Süddeutsche Zeitung

Urteil des Europäischen Gerichtshofs für Menschenrechte:Komapatient soll sterben

  • Dem Franzosen Vincent Lambert darf passive Sterbehilfe geleistet werden. Das hat der Europäische Gerichtshof für Menschenrechte in Straßburg entschieden.
  • Lambert liegt seit Jahren im Wachkoma. Seine Ärzte wollen ihn sterben lassen, der französische Verfassungsrat hatte die Entscheidung gebilligt.
  • Lamberts Eltern wollen seinen Tod verhindern. Deshalb sind sie vor den Europäischen Gerichtshof für Menschenrechte gezogen.
  • Der Fall hat in Frankreich für hitzige Debatten zwischen Befürwortern und Gegnern der passiven Sterbehilfe gesorgt.

Der Europäische Gerichtshof für Menschenrechte (EGMR) hat entschieden, dass dem Franzosen Vincent Lambert passive Sterbehilfe geleistet werden darf. Der Fall sorgte in Frankreich seit Jahren für hitzige Debatten zwischen Befürwortern und Gegnern der passiven Sterbehilfe.

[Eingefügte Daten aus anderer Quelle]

-- ==== Sys2Proof/Laws/State.lean ====
section
/-! SUPPORT. The small lemmas of the state: one per field and update, so that no proof unfolds an update; and the
general registers as a map from numbers to words. -/

namespace Sys2Proof.Machine

/-! ## `State.setReg` -/

@[simp] theorem State.setReg_regs (s : State) (q : Reg) (v : Word) : (s.setReg q v).regs = s.regs.set q.val v := rfl
@[simp] theorem State.setReg_ic (s : State) (q : Reg) (v : Word) : (s.setReg q v).ic = s.ic := rfl
@[simp] theorem State.setReg_sw (s : State) (q : Reg) (v : Word) : (s.setReg q v).sw = s.sw := rfl
@[simp] theorem State.setReg_pir (s : State) (q : Reg) (v : Word) : (s.setReg q v).pir = s.pir := rfl
@[simp] theorem State.setReg_mask (s : State) (q : Reg) (v : Word) : (s.setReg q v).mask = s.mask := rfl
@[simp] theorem State.setReg_ft (s : State) (q : Reg) (v : Word) : (s.setReg q v).ft = s.ft := rfl
@[simp] theorem State.setReg_scr (s : State) (q : Reg) (v : Word) : (s.setReg q v).scr = s.scr := rfl
@[simp] theorem State.setReg_ta (s : State) (q : Reg) (v : Word) : (s.setReg q v).ta = s.ta := rfl
@[simp] theorem State.setReg_tb (s : State) (q : Reg) (v : Word) : (s.setReg q v).tb = s.tb := rfl
@[simp] theorem State.setReg_taRun (s : State) (q : Reg) (v : Word) : (s.setReg q v).taRun = s.taRun := rfl
@[simp] theorem State.setReg_tbRun (s : State) (q : Reg) (v : Word) : (s.setReg q v).tbRun = s.tbRun := rfl
@[simp] theorem State.setReg_tbPhase (s : State) (q : Reg) (v : Word) : (s.setReg q v).tbPhase = s.tbPhase := rfl
@[simp] theorem State.setReg_inten (s : State) (q : Reg) (v : Word) : (s.setReg q v).inten = s.inten := rfl
@[simp] theorem State.setReg_enbl (s : State) (q : Reg) (v : Word) : (s.setReg q v).enbl = s.enbl := rfl
@[simp] theorem State.setReg_spi (s : State) (q : Reg) (v : Word) : (s.setReg q v).spi = s.spi := rfl
@[simp] theorem State.setReg_dmaen (s : State) (q : Reg) (v : Word) : (s.setReg q v).dmaen = s.dmaen := rfl
@[simp] theorem State.setReg_nmlpwrup (s : State) (q : Reg) (v : Word) : (s.setReg q v).nmlpwrup = s.nmlpwrup := rfl
@[simp] theorem State.setReg_scratch (s : State) (q : Reg) (v : Word) : (s.setReg q v).scratch = s.scratch := rfl
@[simp] theorem State.setReg_consoleMode (s : State) (q : Reg) (v : Word) : (s.setReg q v).consoleMode = s.consoleMode := rfl
@[simp] theorem State.setReg_waiting (s : State) (q : Reg) (v : Word) : (s.setReg q v).waiting = s.waiting := rfl
@[simp] theorem State.setReg_depositLocked (s : State) (q : Reg) (v : Word) : (s.setReg q v).depositLocked = s.depositLocked := rfl
@[simp] theorem State.setReg_moving (s : State) (q : Reg) (v : Word) : (s.setReg q v).moving = s.moving := rfl
@[simp] theorem State.setReg_ipr (s : State) (q : Reg) (v : Word) : (s.setReg q v).ipr = s.ipr := rfl
@[simp] theorem State.setReg_opr (s : State) (q : Reg) (v : Word) : (s.setReg q v).opr = s.opr := rfl
@[simp] theorem State.setReg_bpuRam (s : State) (q : Reg) (v : Word) : (s.setReg q v).bpuRam = s.bpuRam := rfl
@[simp] theorem State.setReg_globprt (s : State) (q : Reg) (v : Word) : (s.setReg q v).globprt = s.globprt := rfl
@[simp] theorem State.setReg_pinPrev (s : State) (q : Reg) (v : Word) : (s.setReg q v).pinPrev = s.pinPrev := rfl
@[simp] theorem State.setReg_mem (s : State) (q : Reg) (v : Word) : (s.setReg q v).mem = s.mem := rfl
@[simp] theorem State.setReg_platform (s : State) (q : Reg) (v : Word) : (s.setReg q v).platform = s.platform := rfl
@[simp] theorem State.setReg_env (s : State) (q : Reg) (v : Word) : (s.setReg q v).env = s.env := rfl
@[simp] theorem State.setReg_turns (s : State) (q : Reg) (v : Word) : (s.setReg q v).turns = s.turns := rfl
@[simp] theorem State.setReg_resetting (s : State) (q : Reg) (v : Word) : (s.setReg q v).resetting = s.resetting := rfl
@[simp] theorem State.setReg_ioIn (s : State) (q : Reg) (v : Word) : (s.setReg q v).ioIn = s.ioIn := rfl
@[simp] theorem State.setReg_trace (s : State) (q : Reg) (v : Word) : (s.setReg q v).trace = s.trace := rfl
@[simp] theorem State.setReg_free (s : State) (q : Reg) (v : Word) : (s.setReg q v).free = s.free := rfl

/-! ## `State.setPair` -/

@[simp] theorem State.setPair_ic (s : State) (q : Reg) (v : Long) : (s.setPair q v).ic = s.ic := rfl
@[simp] theorem State.setPair_sw (s : State) (q : Reg) (v : Long) : (s.setPair q v).sw = s.sw := rfl
@[simp] theorem State.setPair_pir (s : State) (q : Reg) (v : Long) : (s.setPair q v).pir = s.pir := rfl
@[simp] theorem State.setPair_mask (s : State) (q : Reg) (v : Long) : (s.setPair q v).mask = s.mask := rfl
@[simp] theorem State.setPair_ft (s : State) (q : Reg) (v : Long) : (s.setPair q v).ft = s.ft := rfl
@[simp] theorem State.setPair_scr (s : State) (q : Reg) (v : Long) : (s.setPair q v).scr = s.scr := rfl
@[simp] theorem State.setPair_ta (s : State) (q : Reg) (v : Long) : (s.setPair q v).ta = s.ta := rfl
@[simp] theorem State.setPair_tb (s : State) (q : Reg) (v : Long) : (s.setPair q v).tb = s.tb := rfl
@[simp] theorem State.setPair_taRun (s : State) (q : Reg) (v : Long) : (s.setPair q v).taRun = s.taRun := rfl
@[simp] theorem State.setPair_tbRun (s : State) (q : Reg) (v : Long) : (s.setPair q v).tbRun = s.tbRun := rfl
@[simp] theorem State.setPair_tbPhase (s : State) (q : Reg) (v : Long) : (s.setPair q v).tbPhase = s.tbPhase := rfl
@[simp] theorem State.setPair_inten (s : State) (q : Reg) (v : Long) : (s.setPair q v).inten = s.inten := rfl
@[simp] theorem State.setPair_enbl (s : State) (q : Reg) (v : Long) : (s.setPair q v).enbl = s.enbl := rfl
@[simp] theorem State.setPair_spi (s : State) (q : Reg) (v : Long) : (s.setPair q v).spi = s.spi := rfl
@[simp] theorem State.setPair_dmaen (s : State) (q : Reg) (v : Long) : (s.setPair q v).dmaen = s.dmaen := rfl
@[simp] theorem State.setPair_nmlpwrup (s : State) (q : Reg) (v : Long) : (s.setPair q v).nmlpwrup = s.nmlpwrup := rfl
@[simp] theorem State.setPair_scratch (s : State) (q : Reg) (v : Long) : (s.setPair q v).scratch = s.scratch := rfl
@[simp] theorem State.setPair_consoleMode (s : State) (q : Reg) (v : Long) : (s.setPair q v).consoleMode = s.consoleMode := rfl
@[simp] theorem State.setPair_waiting (s : State) (q : Reg) (v : Long) : (s.setPair q v).waiting = s.waiting := rfl
@[simp] theorem State.setPair_depositLocked (s : State) (q : Reg) (v : Long) : (s.setPair q v).depositLocked = s.depositLocked := rfl
@[simp] theorem State.setPair_moving (s : State) (q : Reg) (v : Long) : (s.setPair q v).moving = s.moving := rfl
@[simp] theorem State.setPair_ipr (s : State) (q : Reg) (v : Long) : (s.setPair q v).ipr = s.ipr := rfl
@[simp] theorem State.setPair_opr (s : State) (q : Reg) (v : Long) : (s.setPair q v).opr = s.opr := rfl
@[simp] theorem State.setPair_bpuRam (s : State) (q : Reg) (v : Long) : (s.setPair q v).bpuRam = s.bpuRam := rfl
@[simp] theorem State.setPair_globprt (s : State) (q : Reg) (v : Long) : (s.setPair q v).globprt = s.globprt := rfl
@[simp] theorem State.setPair_pinPrev (s : State) (q : Reg) (v : Long) : (s.setPair q v).pinPrev = s.pinPrev := rfl
@[simp] theorem State.setPair_mem (s : State) (q : Reg) (v : Long) : (s.setPair q v).mem = s.mem := rfl
@[simp] theorem State.setPair_platform (s : State) (q : Reg) (v : Long) : (s.setPair q v).platform = s.platform := rfl
@[simp] theorem State.setPair_env (s : State) (q : Reg) (v : Long) : (s.setPair q v).env = s.env := rfl
@[simp] theorem State.setPair_turns (s : State) (q : Reg) (v : Long) : (s.setPair q v).turns = s.turns := rfl
@[simp] theorem State.setPair_resetting (s : State) (q : Reg) (v : Long) : (s.setPair q v).resetting = s.resetting := rfl
@[simp] theorem State.setPair_ioIn (s : State) (q : Reg) (v : Long) : (s.setPair q v).ioIn = s.ioIn := rfl
@[simp] theorem State.setPair_trace (s : State) (q : Reg) (v : Long) : (s.setPair q v).trace = s.trace := rfl
@[simp] theorem State.setPair_free (s : State) (q : Reg) (v : Long) : (s.setPair q v).free = s.free := rfl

Lambert hatte bei einem Verkehrsunfall im Jahr 2008 schwere Hirnverletzungen erlitten, er liegt seitdem im Wachkoma. Seit 2011 hat sich sein Zustand deutlich verschlechtert. Aussicht auf Besserung besteht für den 39-Jährigen offenbar nicht. Die für Lambert verantwortlichen Ärzte hatten deshalb entschieden, die künstliche Ernährung zu beenden und ihn sterben zu lassen. Im Juni 2014 billigte der französische Verfassungsrat - das höchste Verwaltungsgerichts des Landes - den Beschluss.

Lamberts Eltern, streng gläubige Katholiken, wollen den Tod ihres Sohnes jedoch verhindern und waren deshalb vor den Straßburger Gerichtshof gezogen. Unterstützt werden sie von einem Bruder und einer Halbschwester des Patienten.

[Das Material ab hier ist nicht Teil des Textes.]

-- ==== Sys2Proof/Tests/Slice0.lean ====
section
/-! SUPPORT. Tests: words written out from the encodings of the spec, the worked examples of the spec one step each, and, for
every statement with hypotheses, states and operands that meet them. -/

namespace Sys2Proof.Tests

open Sys2Proof Sys2Proof.Machine

/-! ## Helpers -/

/-- Each list of words decodes to its instruction, with nothing left over. -/
def reads (l : List (List Word × Instr)) : Bool := l.all fun p => decode p.1 = .instr p.2 []

/-- A state with these registers. -/
def withRegs (s : State) (l : List (Nat × Word)) : State := l.foldl (fun s p => s.setReg (Fin.ofNat 16 p.1) p.2) s

/-- A state with these words in memory. -/
def withMem (s : State) (l : List (Nat × Word)) : State :=
  l.foldl (fun s p => s.setMem (s.mem.writeWord (BitVec.ofNat 24 p.1) p.2)) s

/-- The next state, if there is one. -/
def nextOf : Result → Option State
  | .next t => some t
  | .fault _ => none
  | .refused _ => none

/-- `i` begun after reset with these registers and this memory ends with those, with this CS and this PIR. -/
def gives (i : Instr) (regs mem regs' mem' : List (Nat × Word)) (cs : BitVec 4) (pir : Word) : Bool :=
  match exec i (withMem (withRegs State.reset regs) mem) with
  | .next t => regs'.all (fun p => t.reg (Fin.ofNat 16 p.1) = p.2) &&
      mem'.all (fun p => t.mem.readWord (BitVec.ofNat 24 p.1) = p.2) && csField t.sw = cs && t.pir = pir
  | .fault _ => false
  | .refused _ => false

/-! ## Well-formedness -/

/-- An ill-formed term for each check: a base register below R12, a count of 17, a third word in the two-word form. -/
theorem test_wf_refuses : ([
     .lb 11 1, .dlb 11 1, .stb 11 1, .dstb 11 1, .ab 11 1, .sbb 11 1, .mb 11 1, .db 11 1, .fab 11 1, .fsb 11 1,
     .fmb 11 1, .fdb 11 1, .orb 11 1, .andb 11 1, .cb 11 1, .fcb 11 1, .lbx 11 1, .dlbx 11 1, .stbx 11 1,
     .dstx 11 1, .abx 11 1, .sbbx 11 1, .mbx 11 1, .dbx 11 1, .fabx 11 1, .fsbx 11 1, .fmbx 11 1, .fdbx 11 1,
     .cbx 11 1, .fcbx 11 1, .andx 11 1, .orbx 11 1, .sll 17 1, .srl 17 1, .sra 17 1, .slc 17 1, .dsll 17 1,
     .dsrl 17 1, .dsra 17 1, .dslc 17 1, .lisp 1 17, .lisn 1 17, .aisp 1 17, .incm 17 1 1, .sisp 1 17,
     .decm 17 1 1, .misp 1 17, .misn 1 17, .disp 1 17, .disn 1 17, .cisp 1 17, .cisn 1 17, .bif false 1 1 1 1,
     .bifi false 1 1 1 1] : List Instr).all (fun i => !i.wf) = true := by
  decide

/-- A count of 0 is refused. -/
theorem test_wf_refuses_zero : ([
     .sll 0 1, .srl 0 1, .sra 0 1, .slc 0 1, .dsll 0 1, .dsrl 0 1, .dsra 0 1, .dslc 0 1, .lisp 1 0, .lisn 1 0,
     .aisp 1 0, .incm 0 1 1, .sisp 1 0, .decm 0 1 1, .misp 1 0, .misn 1 0, .disp 1 0, .disn 1 0, .cisp 1 0,
     .cisn 1 0] : List Instr).all (fun i => !i.wf) = true := by
  decide

/-! ## Decoding -/

/-- Words in format B (7a) (30_encoding.md R131, R150). -/
theorem test_decode_base : reads
    [([0x01A7], .lb 13 0xA7), ([0x06A7], .dlb 14 0xA7), ([0x0BA7], .stb 15 0xA7), ([0x0DA7], .dstb 13 0xA7),
     ([0x12A7], .ab 14 0xA7), ([0x17A7], .sbb 15 0xA7), ([0x19A7], .mb 13 0xA7), ([0x1EA7], .db 14 0xA7),
     ([0x23A7], .fab 15 0xA7), ([0x25A7], .fsb 13 0xA7), ([0x2AA7], .fmb 14 0xA7), ([0x2FA7], .fdb 15 0xA7),
     ([0x31A7], .orb 13 0xA7), ([0x36A7], .andb 14 0xA7), ([0x3BA7], .cb 15 0xA7), ([0x3DA7], .fcb 13 0xA7)] = true := by
  decide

Bei einer Anhörung im Januar betonten sie, ein Aussetzen der Nahrungszufuhr wäre nichts anderes als "versteckte Euthanasie" und damit ein Verstoß gegen das Grundrecht auf Schutz des Lebens. "Vincent ist nicht am Ende seines Lebens, er ist behindert", sagte seine Mutter. Die Eltern machen zudem geltend, dass die Ärzte gegen das Verbot von Misshandlung und Folter verstießen, sollten sie ihren Sohn verhungern und verdursten lassen.

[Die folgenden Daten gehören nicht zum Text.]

-- ==== Sys2Proof/Proofs/ShiftByConstant.lean ====
section
/-! PROOF. The shifts by a constant count (43_shift.md R356 to R363): where each shift function brings every bit of its
operand, for every width, and which instruction a first word with N - 1 in its field holds. -/

namespace Sys2Proof.Proofs

open Sys2Proof.Machine

/-! ## The bits of a shifted value (R350) -/

/-- Zeros enter from the right: a bit position beyond the last reads 0. -/
theorem getMsbD_sll {w : Nat} (v : BitVec w) (n k : Nat) :
    (sll v n).getMsbD k = Shape.shiftedBit .logical v n k := by
  have hpos : 0 ≤ (k : Int) + n := by omega
  have hidx : ((k : Int) + n).toNat = k + n := by omega
  simp [sll, Shape.shiftedBit, hpos, hidx]

/-- Zeros enter from the left. -/
theorem getMsbD_srl {w n k : Nat} (v : BitVec w) (hk : k < w) :
    (srl v n).getMsbD k = Shape.shiftedBit .logical v (-n) k := by
  have hpos : 0 ≤ (k : Int) + -n ↔ ¬ k < n := by omega
  have hidx : ((k : Int) + -n).toNat = k - n := by omega
  simp only [srl, Shape.shiftedBit, BitVec.getMsbD_ushiftRight, hpos, hidx, hk, decide_true, Bool.true_and, decide_not]

/-- Copies of the sign enter from the left. -/
theorem getMsbD_sra {w n k : Nat} (v : BitVec w) (hk : k < w) :
    (sra v n).getMsbD k = Shape.shiftedBit .arithmetic v (-n) k := by
  have hneg : (k : Int) + -n < 0 ↔ k < n := by omega
  have hidx : ((k : Int) + -n).toNat = k - n := by omega
  simp only [sra, Shape.shiftedBit, BitVec.getMsbD_sshiftRight, hneg, hidx, hk, decide_true, Bool.true_and]

/-- The bits shifted out at the left enter from the right: position `k` reads position `k + n` round the word. -/
theorem getMsbD_slc {w n k : Nat} (v : BitVec w) (hn : n ≤ w) (hk : k < w) :
    (slc v n).getMsbD k = Shape.shiftedBit .cyclic v n k := by
  have hidx : (((k : Int) + n) % w).toNat = (k + n) % w := by
    rw [← Int.natCast_add, ← Int.natCast_emod, Int.toNat_natCast]
  simp only [slc, Shape.shiftedBit, BitVec.getMsbD_or, BitVec.getMsbD_shiftLeft, BitVec.getMsbD_ushiftRight, hidx]
  by_cases hin : k + n < w
  · have hstay : k < w - n := by omega
    simp [hstay, Nat.mod_eq_of_lt hin]
  · have hwrap : ¬ k < w - n := by omega
    have hmod : (k + n) % w = k - (w - n) := by
      rw [Nat.mod_eq_sub_mod (by omega), Nat.mod_eq_of_lt (by omega)]
      omega
    simp [hk, hwrap, hmod, BitVec.getMsbD_of_ge v (k + n) (by omega)]

/-! ## A register or pair shifted -/

/-- A register shifted by an `f` whose bits are those of a shift by `c`: the next state differs from `s` in that register,
CS and IC alone. -/
theorem shiftConst_bits {f : Word → Nat → Word} {n : Nat} {kind : Shape.Shift} {c : Int} (rb : Reg) (s : State)
    (hf : ∀ k < 16, (f (s.reg rb) n).getMsbD k = Shape.shiftedBit kind (s.reg rb) c k) :
    ∃ v : Word, (∀ k < 16, v.getMsbD k = Shape.shiftedBit kind (s.reg rb) c k) ∧
      shiftConst f n rb s = .next ((s.setReg rb v).ends (signCs v.toInt) 0 1) :=
  ⟨f (s.reg rb) n, hf, shiftConst_eq f n rb s⟩

/-- The same of a register pair. -/
theorem shiftConst2_bits {f : Long → Nat → Long} {n : Nat} {kind : Shape.Shift} {c : Int} (rb : Reg) (s : State)
    (hf : ∀ k < 32, (f (s.pair rb) n).getMsbD k = Shape.shiftedBit kind (s.pair rb) c k) :
    ∃ v : Long, (∀ k < 32, v.getMsbD k = Shape.shiftedBit kind (s.pair rb) c k) ∧
      shiftConst2 f n rb s = .next ((s.setPair rb v).ends (signCs v.toInt) 0 1) :=
  ⟨f (s.pair rb) n, hf, shiftConst2_eq f n rb s⟩

/-! ## Words with a count field -/

/-- A count is 1 to 16. -/
theorem isCount_iff {n : Nat} : isCount n = true ↔ 1 ≤ n ∧ n ≤ 16 := by
  simp [isCount]

/-- Where the matrix has at `op` a one-word instruction of a count and a register, the word with N - 1 and RB in its fields
decodes to that instruction (R129, R351). -/
theorem decode_countWord {op : Byte} {mk : Nat → Reg → Instr} {n : Nat} (hn : isCount n = true) (rb : Reg)
    (hop : ∀ hi lo, decodeFirst op hi lo [] = .instr (mk (count hi) (reg lo)) []) :
    decode [BitVec.ofNat 16 (256 * op.toNat + 16 * (n - 1) + rb.val)] = .instr (mk n rb) [] := by
  have hfield : n - 1 < 16 := by
    have ⟨_, _⟩ := isCount_iff.1 hn
    omega
  calc decode [BitVec.ofNat 16 (256 * op.toNat + 16 * (n - 1) + rb.val)]
      = decodeFirst op (countBits n) (regBits rb) [] := decode_ofNat op ⟨n - 1, hfield⟩ rb
    _ = .instr (mk n rb) [] := by rw [hop, count_countBits hn, reg_regBits]

/-- Settles O14, one case an instruction: each is `shiftConst` or `shiftConst2` of a shift function whose bits are known for
every width, and its opcode stands in the matrix with a count and a register. -/
theorem shiftByConstant : Obligations.ShiftByConstant := by
  intro n rb s hn
  have ⟨_, hle⟩ := isCount_iff.1 hn
  constructor
  case left =>
    intro i op kind c hmem
    simp only [List.mem_cons, Prod.mk.injEq, List.not_mem_nil, or_false] at hmem
    obtain ⟨rfl, rfl, rfl, rfl⟩ | ⟨rfl, rfl, rfl, rfl⟩ | ⟨rfl, rfl, rfl, rfl⟩ | ⟨rfl, rfl, rfl, rfl⟩ := hmem
    case inl =>
      exact ⟨decode_countWord (op := 0x60) hn rb fun _ _ => rfl,
        shiftConst_bits (f := sll) rb s fun k _ => getMsbD_sll _ n k⟩
    case inr.inl =>
      exact ⟨decode_countWord (op := 0x61) hn rb fun _ _ => rfl,
        shiftConst_bits (f := srl) rb s fun _ hk => getMsbD_srl _ hk⟩
    case inr.inr.inl =>
      exact ⟨decode_countWord (op := 0x62) hn rb fun _ _ => rfl,
        shiftConst_bits (f := sra) rb s fun _ hk => getMsbD_sra _ hk⟩
    case inr.inr.inr =>
      exact ⟨decode_countWord (op := 0x63) hn rb fun _ _ => rfl,
        shiftConst_bits (f := slc) rb s fun _ hk => getMsbD_slc _ hle hk⟩
  case right =>
    have hle2 : n ≤ 32 := by omega
    intro i op kind c hmem
    simp only [List.mem_cons, Prod.mk.injEq, List.not_mem_nil, or_false] at hmem
    obtain ⟨rfl, rfl, rfl, rfl⟩ | ⟨rfl, rfl, rfl, rfl⟩ | ⟨rfl, rfl, rfl, rfl⟩ | ⟨rfl, rfl, rfl, rfl⟩ := hmem
    case inl =>
      exact ⟨decode_countWord (op := 0x65) hn rb fun _ _ => rfl,
        shiftConst2_bits (f := sll) rb s fun k _ => getMsbD_sll _ n k⟩
    case inr.inl =>
      exact ⟨decode_countWord (op := 0x66) hn rb fun _ _ => rfl,
        shiftConst2_bits (f := srl) rb s fun _ hk => getMsbD_srl _ hk⟩
    case inr.inr.inl =>
      exact ⟨decode_countWord (op := 0x67) hn rb fun _ _ => rfl,
        shiftConst2_bits (f := sra) rb s fun _ hk => getMsbD_sra _ hk⟩
    case inr.inr.inr =>
      exact ⟨decode_countWord (op := 0x68) hn rb fun _ _ => rfl,
        shiftConst2_bits (f := slc) rb s fun _ hk => getMsbD_slc _ hle2 hk⟩

end Sys2Proof.Proofs
end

Lamberts Frau, fünf seiner Geschwister und ein Neffe fordern hingegen für den 39-Jährigen das Recht zu sterben. Sie nehmen an dem Verfahren als Nebenpartei teil.

"Er wollte auf keinen Fall in permanentem vegetativen Zustand leben", versicherte der Neffe François Lambert bei der Anhörung in Straßburg. Auch Lamberts Frau erklärt, ihr Mann habe sich nie gewünscht, dass sein Leben künstlich verlängert werde. Eine Patientenverfügung von ihm gibt es allerdings nicht.

Die französische Justiz stützte ihre Entscheidung zugunsten einer passiven Sterbehilfe auch auf Aussagen von Ärzten im Universitätskrankenhaus der ostfranzösischen Stadt Reims, in dem der Patient seit dem Unfall im September 2008 liegt. Demnach sind bei dem Patienten nur noch geringfügige Bewusstseinsanzeichen vorhanden. Außerdem ließ Lambert den Angaben zufolge wiederholt Widerstand gegen eine weitere Pflege erkennen.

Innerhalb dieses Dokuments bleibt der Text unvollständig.